Rating:  Summary: Horrible message? Review: Those who say children should not read this book obviously never read it as a child. I was loved the story, as much as I was saddened by it. The goodness of the tree and the selfishness of the boy really touched me. Any child can see that they are not being told to be selfish just like the boy, but that they should strive to appreciate all that people do for them. Even as a preschool child that message went right home to me and I've never forgotten it. Thanks, Shel Silverstein.

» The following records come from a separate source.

-- ==== Sys2Proof/Machine/Fetch.lean ====
section
/-! DEFINITION. Fetching an instruction (spec/20_memory.md R56, R62, R65; 30_encoding.md R82) and loading a program
(70_reset_and_hazards.md R232). -/

namespace Sys2Proof.Machine

/-- Read with `p` at `pc`: each field is `Fetch(n)`, that is `MemRead(pc, n)` and then `pc <- pc + n` modulo `2^64` (R9).
The answer, or the fault of the first field that cannot be read, and the machine as the reading left it: its `pc` is past
the fields read, which is `a` after the last (R24, R180, R211). Field by field, and no bit further than the field being
read (R56; log 8). -/
def fetchWith {α : Type} : BitParser α → State → Except Fault α × State
  | .done x, s => (.ok x, s)
  | .take n k, s =>
    match s.readThrough .pc n with
    | .ok (v, t) => fetchWith (k v) t
    | .error f => (.error f, s)

/-- The instruction at `pc`, or the fault of reading it, and the machine after that. -/
def State.fetch (s : State) : Except Fault Instr × State := fetchWith (parseInstr s.cfg.pushForm) s

/-- The launch state (R232): the image from bit 0, `pc = 0`, running; every register, flag, data counter and memory
bit that the spec leaves unspecified is whatever `any` has there (R231). The parameters of the machine stay, and the
device log, which is the platform's. -/
def State.launch (image : List Bool) (any : State) : State :=
  State.loadBits { any with pc := 0, status := .running } 0 image

/-- `s` with the bits `l` of an instruction stored where the next fetch reads, on a running machine. -/
def State.withNextInstr (s : State) (l : List Bool) : State :=
  State.loadBits { s with status := .running } s.pc l

end Sys2Proof.Machine
end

Rating:  Summary: The Giving Tree Review: My 4 year old whose name happens to be Nicky is in love with this book. He knows it by hart and "reads" it to his 7 month old little brother! When we read it together you can tell when the tree is happy or sad by the look on his face. It's a great story for a wide age range including adults. Highly recommended
Rating:  Summary: Though not religious... Review: Shel Silverstein and a friend were sitting in a cafe oneafternoon, and Silverstein was asked, "How would you defineJesus?" He went home and wrote this indescribably magnificent work about the ideal behavior of what, to the passerby, would seem to be an ordinary apple tree. It works on SO many levels; of course, you have the environmentalist argument that the tree is a representative of the earth that man rapes with his plows and his highways. However, you also have the viewpoint of a being whose only desire in life is to please the person she loves...the very definition of the Christ, willing to give everything up for man's well-being. Contrary to the beliefs of some "readers," it has nothing to do with gender--not many things do, but people heedlessly assign stereotypes and negative connotations to anything that can be construed in a sexual manner. The tree happens to be female in this story. It makes no difference. Her love knows no bounds...no race, no economic situation, no ulterior political motives...she just is. And her simple existence is a testament to the hope and wonder that Silverstein (and many others, hopefully) can find in the minutiae of life. I don't follow any particular religion per se...but I think that the fact that as long as people like Silverstein and dreams of characters such as the tree still exist, we must be headed in the right direction. This book is also an initiator of self-analysis...how much do you share with people that desire/want/need something that you can give...and how willing are you to do so? The tree gives without question, without thinking, and is satisfied simply to have the companionship of the boy whenever she can. The tree is the mom that spends her lunch break running children's forgotten homework to the school at the cost of not eating. The tree is the poor older sister who has two hungry younger siblings and one banana to feed the three of them, of which half goes to each brother and she eats the peel. The tree is everything that you can find in people in this world that still fits under the category of "good."